| Work task |
In the records that follow, find the line with "a ≤ b; false on a NaN. -/"; from there, retype every line exactly through the line with "def floorI (x", which also belongs to the answer.

| Collected data |
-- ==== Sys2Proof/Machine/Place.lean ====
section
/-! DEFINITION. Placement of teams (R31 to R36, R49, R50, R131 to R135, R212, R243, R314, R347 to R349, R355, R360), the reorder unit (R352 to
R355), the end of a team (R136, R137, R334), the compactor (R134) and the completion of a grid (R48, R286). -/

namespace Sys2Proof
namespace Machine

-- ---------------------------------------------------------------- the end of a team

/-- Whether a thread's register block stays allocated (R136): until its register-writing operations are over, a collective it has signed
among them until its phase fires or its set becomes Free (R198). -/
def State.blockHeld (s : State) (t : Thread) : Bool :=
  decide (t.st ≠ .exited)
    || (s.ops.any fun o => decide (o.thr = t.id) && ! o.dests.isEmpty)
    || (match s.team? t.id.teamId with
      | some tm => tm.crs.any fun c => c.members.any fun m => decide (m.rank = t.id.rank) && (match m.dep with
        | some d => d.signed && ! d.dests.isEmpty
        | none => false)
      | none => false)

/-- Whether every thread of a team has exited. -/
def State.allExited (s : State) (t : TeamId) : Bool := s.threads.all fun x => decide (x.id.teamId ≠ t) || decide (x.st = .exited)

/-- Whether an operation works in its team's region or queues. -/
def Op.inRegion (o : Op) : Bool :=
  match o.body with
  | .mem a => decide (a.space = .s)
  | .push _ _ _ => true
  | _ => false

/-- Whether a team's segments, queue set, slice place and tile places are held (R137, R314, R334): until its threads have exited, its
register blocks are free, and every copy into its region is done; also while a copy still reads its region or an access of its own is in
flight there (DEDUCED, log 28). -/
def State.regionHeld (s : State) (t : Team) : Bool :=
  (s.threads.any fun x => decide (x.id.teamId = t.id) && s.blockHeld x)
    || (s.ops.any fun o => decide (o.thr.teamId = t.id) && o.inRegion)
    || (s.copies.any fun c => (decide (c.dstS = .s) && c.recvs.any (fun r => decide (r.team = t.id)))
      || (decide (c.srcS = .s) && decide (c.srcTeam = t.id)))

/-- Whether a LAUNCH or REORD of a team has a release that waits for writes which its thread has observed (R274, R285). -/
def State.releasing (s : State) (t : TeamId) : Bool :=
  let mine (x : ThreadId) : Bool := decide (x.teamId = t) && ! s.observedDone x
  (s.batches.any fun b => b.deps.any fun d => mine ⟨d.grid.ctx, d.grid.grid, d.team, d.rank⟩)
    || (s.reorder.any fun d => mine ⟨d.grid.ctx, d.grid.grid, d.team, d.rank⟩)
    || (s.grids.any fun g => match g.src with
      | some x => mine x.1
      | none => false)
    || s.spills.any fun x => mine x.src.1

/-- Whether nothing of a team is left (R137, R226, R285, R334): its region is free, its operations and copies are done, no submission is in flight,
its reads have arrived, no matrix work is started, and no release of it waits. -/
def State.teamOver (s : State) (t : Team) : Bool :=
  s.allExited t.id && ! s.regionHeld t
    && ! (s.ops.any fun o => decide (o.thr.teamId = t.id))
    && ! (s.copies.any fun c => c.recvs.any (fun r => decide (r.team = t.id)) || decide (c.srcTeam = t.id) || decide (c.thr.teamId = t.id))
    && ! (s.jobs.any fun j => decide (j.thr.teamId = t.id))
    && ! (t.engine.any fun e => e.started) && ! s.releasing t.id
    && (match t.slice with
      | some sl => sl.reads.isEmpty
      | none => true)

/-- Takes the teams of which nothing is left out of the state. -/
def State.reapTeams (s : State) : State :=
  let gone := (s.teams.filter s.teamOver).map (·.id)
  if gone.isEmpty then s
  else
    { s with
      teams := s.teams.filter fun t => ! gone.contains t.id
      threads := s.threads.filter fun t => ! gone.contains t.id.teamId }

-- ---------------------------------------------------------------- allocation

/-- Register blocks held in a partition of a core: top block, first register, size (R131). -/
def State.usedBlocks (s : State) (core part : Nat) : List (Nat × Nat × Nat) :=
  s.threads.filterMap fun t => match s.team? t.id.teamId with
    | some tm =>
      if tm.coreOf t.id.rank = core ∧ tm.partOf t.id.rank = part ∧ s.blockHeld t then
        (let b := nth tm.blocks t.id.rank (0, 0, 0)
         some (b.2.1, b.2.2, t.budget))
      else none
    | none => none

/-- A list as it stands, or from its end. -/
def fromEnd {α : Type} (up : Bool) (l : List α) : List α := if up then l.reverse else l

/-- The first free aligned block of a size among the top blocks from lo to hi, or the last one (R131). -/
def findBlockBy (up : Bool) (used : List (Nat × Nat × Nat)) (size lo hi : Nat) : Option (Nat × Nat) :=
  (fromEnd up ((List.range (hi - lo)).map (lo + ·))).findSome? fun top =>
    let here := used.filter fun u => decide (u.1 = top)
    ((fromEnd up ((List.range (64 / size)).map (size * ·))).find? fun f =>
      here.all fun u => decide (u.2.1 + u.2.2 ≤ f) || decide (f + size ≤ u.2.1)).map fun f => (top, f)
* * *
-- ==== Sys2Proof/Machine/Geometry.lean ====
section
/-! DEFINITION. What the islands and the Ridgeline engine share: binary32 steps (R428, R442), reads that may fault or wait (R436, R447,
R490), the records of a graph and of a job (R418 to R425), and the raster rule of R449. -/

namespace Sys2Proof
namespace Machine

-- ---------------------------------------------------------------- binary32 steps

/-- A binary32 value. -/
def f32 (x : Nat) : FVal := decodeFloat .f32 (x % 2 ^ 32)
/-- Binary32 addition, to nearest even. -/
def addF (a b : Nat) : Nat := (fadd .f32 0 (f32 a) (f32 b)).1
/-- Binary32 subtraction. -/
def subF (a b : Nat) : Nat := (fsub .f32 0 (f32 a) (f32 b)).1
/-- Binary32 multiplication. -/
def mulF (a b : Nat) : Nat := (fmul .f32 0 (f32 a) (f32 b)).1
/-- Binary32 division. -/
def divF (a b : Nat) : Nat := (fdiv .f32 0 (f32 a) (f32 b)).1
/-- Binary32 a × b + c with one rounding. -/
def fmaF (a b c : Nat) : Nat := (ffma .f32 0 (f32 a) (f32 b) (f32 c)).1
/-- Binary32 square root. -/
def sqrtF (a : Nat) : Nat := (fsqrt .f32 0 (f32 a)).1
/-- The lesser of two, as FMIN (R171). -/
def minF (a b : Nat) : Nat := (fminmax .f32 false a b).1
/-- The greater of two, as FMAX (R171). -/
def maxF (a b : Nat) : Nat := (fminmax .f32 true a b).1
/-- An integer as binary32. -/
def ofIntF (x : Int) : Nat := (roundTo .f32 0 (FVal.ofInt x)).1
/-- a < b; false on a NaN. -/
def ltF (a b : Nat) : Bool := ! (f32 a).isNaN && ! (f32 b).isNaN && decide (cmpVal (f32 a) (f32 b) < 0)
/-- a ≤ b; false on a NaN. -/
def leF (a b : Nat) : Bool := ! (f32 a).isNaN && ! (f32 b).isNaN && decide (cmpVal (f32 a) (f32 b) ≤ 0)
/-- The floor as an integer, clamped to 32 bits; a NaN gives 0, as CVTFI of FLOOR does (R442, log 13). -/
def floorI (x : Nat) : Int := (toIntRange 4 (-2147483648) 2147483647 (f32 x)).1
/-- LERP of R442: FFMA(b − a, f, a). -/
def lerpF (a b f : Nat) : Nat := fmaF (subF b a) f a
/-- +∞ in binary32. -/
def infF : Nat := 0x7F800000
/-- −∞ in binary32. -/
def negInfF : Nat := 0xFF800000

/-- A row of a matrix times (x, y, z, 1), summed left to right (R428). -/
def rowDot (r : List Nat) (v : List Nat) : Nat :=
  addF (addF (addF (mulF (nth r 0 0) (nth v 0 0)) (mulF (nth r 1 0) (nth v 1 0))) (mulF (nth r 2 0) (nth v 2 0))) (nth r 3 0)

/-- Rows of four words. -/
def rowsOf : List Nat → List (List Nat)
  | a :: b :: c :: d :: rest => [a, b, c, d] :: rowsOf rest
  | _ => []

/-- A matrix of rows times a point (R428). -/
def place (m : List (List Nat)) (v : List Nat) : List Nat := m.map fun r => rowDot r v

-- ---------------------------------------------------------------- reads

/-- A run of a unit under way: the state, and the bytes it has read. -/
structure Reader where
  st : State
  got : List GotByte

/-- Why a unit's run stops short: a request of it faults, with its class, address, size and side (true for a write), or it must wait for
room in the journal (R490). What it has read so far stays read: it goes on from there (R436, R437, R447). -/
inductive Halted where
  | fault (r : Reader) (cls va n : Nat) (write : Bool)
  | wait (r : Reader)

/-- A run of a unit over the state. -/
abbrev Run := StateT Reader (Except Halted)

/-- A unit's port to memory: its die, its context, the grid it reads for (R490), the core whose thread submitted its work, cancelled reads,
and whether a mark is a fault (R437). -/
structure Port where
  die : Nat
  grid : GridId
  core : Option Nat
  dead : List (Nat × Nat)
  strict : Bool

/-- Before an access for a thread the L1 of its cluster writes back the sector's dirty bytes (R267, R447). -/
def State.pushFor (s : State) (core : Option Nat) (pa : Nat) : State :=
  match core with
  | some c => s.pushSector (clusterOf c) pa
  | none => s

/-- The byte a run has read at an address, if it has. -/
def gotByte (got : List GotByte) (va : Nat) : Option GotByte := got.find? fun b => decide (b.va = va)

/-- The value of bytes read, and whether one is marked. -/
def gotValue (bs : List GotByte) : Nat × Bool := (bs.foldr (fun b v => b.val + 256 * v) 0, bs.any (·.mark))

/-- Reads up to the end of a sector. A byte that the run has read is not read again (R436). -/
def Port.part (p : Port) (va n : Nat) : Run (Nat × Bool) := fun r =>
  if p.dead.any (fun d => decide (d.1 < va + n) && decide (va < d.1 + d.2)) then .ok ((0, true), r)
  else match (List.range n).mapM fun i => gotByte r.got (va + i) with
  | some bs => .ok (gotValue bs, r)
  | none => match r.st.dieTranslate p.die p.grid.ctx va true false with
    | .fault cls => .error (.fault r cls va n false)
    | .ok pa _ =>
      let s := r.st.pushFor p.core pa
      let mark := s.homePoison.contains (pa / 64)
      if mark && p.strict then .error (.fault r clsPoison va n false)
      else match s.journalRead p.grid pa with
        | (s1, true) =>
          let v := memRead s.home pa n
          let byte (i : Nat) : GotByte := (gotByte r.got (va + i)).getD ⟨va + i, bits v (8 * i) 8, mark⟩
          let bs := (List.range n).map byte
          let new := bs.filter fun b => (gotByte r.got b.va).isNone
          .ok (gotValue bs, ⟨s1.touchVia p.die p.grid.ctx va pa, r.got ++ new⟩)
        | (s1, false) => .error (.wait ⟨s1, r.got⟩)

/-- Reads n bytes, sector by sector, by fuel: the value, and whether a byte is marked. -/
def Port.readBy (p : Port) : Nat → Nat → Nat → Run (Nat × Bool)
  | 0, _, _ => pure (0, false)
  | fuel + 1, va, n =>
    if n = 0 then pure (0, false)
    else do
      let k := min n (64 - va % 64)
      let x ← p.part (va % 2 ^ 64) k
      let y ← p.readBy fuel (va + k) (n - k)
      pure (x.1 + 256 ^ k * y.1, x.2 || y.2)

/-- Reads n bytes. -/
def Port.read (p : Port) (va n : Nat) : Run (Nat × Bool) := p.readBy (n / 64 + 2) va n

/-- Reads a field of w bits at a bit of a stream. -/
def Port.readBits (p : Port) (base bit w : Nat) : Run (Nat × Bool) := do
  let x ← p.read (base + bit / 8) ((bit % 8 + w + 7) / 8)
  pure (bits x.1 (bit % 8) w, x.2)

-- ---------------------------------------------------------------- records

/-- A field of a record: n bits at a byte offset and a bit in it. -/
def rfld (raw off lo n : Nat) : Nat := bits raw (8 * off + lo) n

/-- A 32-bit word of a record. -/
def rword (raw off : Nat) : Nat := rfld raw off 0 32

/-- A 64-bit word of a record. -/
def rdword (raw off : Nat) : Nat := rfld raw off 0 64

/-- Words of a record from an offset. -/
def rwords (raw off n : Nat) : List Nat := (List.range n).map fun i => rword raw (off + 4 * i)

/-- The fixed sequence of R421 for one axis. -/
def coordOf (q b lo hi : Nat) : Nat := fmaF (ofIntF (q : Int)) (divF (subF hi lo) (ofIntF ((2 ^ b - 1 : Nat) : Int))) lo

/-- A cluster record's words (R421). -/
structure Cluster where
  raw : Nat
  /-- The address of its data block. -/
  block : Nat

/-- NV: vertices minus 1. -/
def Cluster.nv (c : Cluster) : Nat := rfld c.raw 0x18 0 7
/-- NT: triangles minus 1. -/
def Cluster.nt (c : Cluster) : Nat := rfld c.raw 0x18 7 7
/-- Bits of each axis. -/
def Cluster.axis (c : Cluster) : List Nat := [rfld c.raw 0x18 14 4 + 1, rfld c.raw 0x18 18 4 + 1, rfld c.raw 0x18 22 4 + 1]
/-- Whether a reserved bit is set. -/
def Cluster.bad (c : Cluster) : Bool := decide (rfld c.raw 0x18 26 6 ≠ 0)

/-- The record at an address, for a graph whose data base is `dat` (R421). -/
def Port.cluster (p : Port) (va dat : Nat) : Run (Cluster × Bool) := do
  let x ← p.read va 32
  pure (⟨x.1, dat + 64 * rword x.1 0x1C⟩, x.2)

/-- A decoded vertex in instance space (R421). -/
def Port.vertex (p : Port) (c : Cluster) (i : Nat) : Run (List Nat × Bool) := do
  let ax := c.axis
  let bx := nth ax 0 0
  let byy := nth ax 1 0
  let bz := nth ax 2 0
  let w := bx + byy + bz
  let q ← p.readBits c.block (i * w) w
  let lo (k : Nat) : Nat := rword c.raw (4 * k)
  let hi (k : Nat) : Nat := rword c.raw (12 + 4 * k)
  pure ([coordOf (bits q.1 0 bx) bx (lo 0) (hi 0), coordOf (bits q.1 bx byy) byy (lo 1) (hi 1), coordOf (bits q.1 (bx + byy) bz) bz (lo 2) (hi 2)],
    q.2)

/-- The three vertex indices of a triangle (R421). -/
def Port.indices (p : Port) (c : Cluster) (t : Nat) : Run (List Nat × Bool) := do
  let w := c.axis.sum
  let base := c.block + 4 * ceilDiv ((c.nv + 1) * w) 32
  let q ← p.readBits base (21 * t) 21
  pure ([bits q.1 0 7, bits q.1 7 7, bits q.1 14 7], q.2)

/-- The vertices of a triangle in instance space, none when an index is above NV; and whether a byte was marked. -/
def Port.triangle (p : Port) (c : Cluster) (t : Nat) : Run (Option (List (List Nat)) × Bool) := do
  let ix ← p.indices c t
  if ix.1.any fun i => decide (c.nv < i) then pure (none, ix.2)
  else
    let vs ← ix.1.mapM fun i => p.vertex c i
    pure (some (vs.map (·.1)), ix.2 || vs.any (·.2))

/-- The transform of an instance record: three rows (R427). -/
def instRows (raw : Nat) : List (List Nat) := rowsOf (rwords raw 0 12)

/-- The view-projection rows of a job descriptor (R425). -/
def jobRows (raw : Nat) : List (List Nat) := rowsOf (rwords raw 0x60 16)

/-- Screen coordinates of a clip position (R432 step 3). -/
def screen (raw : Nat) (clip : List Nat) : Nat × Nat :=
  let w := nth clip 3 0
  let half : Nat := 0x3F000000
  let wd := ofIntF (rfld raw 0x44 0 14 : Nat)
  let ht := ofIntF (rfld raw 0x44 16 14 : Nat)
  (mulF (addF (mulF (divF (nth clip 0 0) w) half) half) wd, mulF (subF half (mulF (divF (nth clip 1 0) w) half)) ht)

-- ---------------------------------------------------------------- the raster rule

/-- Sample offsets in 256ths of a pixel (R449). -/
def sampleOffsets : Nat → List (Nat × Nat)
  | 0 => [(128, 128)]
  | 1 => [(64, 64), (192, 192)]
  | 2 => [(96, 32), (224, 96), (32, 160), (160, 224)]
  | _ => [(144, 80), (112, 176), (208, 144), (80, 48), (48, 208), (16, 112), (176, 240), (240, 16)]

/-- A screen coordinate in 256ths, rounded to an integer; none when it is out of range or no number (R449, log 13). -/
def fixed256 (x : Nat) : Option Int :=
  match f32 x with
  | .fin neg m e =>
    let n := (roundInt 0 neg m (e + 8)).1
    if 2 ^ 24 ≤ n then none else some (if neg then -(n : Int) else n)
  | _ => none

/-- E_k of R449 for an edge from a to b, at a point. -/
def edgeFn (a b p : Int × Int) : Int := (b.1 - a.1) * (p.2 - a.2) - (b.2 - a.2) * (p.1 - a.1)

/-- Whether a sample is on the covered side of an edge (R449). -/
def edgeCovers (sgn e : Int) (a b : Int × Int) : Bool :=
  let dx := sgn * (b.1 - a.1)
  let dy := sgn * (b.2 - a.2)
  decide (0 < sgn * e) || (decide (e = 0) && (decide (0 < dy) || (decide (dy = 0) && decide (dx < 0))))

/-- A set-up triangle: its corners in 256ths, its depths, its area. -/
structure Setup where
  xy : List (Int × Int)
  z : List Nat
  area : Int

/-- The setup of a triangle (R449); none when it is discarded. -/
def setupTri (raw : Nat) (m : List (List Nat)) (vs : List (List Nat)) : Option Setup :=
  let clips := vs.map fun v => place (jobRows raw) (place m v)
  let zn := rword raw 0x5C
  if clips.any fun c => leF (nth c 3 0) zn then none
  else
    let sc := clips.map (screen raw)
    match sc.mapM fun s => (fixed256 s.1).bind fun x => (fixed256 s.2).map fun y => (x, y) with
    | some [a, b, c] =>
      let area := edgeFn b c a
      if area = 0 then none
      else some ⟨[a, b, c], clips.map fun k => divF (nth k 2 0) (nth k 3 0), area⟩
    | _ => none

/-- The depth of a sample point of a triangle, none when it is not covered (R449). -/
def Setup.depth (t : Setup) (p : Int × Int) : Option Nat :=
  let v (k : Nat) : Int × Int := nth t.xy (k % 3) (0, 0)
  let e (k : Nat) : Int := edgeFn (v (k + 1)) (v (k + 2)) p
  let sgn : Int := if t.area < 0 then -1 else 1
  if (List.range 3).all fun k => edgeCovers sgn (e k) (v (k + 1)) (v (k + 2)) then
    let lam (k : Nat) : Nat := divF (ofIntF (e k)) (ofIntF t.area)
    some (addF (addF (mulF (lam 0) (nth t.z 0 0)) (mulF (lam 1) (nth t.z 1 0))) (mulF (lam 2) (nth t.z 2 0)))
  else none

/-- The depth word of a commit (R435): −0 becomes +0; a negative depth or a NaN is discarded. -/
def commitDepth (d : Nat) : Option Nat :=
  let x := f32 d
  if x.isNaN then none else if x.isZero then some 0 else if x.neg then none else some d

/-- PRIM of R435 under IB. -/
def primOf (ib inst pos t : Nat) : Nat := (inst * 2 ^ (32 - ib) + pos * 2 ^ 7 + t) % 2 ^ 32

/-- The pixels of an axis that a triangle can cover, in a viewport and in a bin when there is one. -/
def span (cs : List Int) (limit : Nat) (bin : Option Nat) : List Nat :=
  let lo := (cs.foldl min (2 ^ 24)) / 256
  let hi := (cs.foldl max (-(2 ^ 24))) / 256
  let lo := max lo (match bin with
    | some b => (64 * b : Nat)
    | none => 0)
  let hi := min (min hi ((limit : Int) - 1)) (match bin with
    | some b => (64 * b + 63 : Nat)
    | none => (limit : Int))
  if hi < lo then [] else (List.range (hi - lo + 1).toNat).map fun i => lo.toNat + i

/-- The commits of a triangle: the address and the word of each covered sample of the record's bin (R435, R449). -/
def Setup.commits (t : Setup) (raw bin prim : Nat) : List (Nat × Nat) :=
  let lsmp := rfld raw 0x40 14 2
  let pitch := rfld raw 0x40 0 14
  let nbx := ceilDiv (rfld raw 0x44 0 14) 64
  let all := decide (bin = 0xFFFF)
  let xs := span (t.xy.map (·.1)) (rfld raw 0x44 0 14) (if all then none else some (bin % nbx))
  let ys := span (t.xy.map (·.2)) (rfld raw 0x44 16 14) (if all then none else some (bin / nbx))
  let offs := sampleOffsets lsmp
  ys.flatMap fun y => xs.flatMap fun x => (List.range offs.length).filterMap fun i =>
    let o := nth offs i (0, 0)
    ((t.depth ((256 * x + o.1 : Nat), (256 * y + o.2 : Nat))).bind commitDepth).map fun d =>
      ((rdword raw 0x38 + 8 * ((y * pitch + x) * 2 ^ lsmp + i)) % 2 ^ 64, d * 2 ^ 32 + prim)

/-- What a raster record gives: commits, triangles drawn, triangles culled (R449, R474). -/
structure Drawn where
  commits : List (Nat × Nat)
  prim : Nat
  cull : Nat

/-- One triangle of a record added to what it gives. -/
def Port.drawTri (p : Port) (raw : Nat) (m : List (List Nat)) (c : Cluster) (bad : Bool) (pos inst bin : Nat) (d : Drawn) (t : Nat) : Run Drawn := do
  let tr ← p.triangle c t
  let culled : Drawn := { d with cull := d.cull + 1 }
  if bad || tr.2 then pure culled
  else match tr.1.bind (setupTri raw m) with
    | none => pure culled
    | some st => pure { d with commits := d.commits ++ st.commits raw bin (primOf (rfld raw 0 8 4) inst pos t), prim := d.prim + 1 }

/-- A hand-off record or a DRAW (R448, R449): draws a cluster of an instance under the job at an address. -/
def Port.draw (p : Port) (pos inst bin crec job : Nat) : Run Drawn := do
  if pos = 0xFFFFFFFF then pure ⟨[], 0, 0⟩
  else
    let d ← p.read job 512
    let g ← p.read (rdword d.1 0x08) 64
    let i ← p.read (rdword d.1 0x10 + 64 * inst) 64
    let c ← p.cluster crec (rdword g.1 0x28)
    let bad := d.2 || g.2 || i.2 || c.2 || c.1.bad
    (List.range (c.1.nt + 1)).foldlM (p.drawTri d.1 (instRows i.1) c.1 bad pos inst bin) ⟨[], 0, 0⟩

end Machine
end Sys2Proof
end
...
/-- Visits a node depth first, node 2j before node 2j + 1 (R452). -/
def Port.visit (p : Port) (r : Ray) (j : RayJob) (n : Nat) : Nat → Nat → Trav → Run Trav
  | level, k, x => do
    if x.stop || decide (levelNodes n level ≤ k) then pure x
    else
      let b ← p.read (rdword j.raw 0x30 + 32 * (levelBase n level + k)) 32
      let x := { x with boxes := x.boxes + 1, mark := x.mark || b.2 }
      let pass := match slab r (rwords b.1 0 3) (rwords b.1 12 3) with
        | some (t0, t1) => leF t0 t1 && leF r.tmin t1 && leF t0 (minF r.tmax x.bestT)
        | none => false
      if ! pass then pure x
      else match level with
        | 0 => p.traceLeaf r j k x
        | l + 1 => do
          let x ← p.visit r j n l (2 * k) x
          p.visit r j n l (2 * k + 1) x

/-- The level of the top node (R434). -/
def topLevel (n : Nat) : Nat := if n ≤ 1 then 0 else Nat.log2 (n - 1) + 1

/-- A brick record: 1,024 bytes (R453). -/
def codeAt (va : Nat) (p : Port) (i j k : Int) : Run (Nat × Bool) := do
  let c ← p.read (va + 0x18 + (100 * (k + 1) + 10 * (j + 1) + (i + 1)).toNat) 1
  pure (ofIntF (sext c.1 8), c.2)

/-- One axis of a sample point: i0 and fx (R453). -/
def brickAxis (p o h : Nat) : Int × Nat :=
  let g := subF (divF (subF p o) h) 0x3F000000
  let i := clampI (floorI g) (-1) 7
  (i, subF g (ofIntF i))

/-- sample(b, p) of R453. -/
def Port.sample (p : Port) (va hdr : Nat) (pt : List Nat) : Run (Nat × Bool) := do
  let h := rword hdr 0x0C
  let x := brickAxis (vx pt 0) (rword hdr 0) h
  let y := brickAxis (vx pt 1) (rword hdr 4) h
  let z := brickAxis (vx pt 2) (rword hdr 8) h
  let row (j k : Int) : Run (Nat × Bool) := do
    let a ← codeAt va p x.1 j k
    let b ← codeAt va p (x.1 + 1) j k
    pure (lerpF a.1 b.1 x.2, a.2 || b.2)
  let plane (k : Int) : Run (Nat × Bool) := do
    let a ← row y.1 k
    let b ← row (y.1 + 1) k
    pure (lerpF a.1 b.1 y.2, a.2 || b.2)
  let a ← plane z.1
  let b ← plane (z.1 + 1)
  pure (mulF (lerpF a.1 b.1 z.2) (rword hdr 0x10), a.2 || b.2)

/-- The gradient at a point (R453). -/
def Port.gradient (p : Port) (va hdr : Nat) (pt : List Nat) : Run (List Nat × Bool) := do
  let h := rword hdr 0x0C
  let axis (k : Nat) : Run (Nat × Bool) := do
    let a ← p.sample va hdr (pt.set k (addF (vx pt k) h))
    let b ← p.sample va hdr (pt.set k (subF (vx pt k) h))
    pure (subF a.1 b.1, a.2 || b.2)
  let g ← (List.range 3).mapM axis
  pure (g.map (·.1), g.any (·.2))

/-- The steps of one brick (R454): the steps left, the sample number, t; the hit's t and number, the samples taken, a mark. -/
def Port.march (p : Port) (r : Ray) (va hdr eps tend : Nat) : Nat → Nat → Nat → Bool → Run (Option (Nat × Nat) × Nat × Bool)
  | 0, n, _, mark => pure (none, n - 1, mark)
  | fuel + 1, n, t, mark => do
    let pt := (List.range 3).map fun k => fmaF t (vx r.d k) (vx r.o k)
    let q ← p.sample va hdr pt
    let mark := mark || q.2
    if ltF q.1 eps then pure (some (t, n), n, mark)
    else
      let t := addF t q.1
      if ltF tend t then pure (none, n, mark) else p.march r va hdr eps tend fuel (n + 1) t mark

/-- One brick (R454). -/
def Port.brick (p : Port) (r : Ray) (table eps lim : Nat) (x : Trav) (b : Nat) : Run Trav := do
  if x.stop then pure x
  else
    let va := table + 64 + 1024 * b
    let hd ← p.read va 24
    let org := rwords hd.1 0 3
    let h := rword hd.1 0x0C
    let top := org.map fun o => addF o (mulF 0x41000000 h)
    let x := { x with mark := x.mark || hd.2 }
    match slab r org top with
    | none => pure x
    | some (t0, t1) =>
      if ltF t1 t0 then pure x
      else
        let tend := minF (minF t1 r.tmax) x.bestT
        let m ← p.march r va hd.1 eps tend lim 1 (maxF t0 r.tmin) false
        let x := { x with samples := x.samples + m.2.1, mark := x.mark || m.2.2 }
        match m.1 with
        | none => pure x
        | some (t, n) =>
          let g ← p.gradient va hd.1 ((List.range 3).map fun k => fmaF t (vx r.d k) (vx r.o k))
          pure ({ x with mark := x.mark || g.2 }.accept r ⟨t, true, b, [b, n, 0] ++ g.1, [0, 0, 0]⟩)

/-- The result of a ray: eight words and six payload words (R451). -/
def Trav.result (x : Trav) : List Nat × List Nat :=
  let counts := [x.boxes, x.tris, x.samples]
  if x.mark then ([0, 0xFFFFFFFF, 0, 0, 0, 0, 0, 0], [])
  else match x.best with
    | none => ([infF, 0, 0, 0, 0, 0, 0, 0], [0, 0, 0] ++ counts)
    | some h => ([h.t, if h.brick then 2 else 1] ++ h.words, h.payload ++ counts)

| Output of the task |
/-- a ≤ b; false on a NaN. -/
def leF (a b : Nat) : Bool := ! (f32 a).isNaN && ! (f32 b).isNaN && decide (cmpVal (f32 a) (f32 b) ≤ 0)
/-- The floor as an integer, clamped to 32 bits; a NaN gives 0, as CVTFI of FLOOR does (R442, log 13). -/
def floorI (x : Nat) : Int := (toIntRange 4 (-2147483648) 2147483647 (f32 x)).1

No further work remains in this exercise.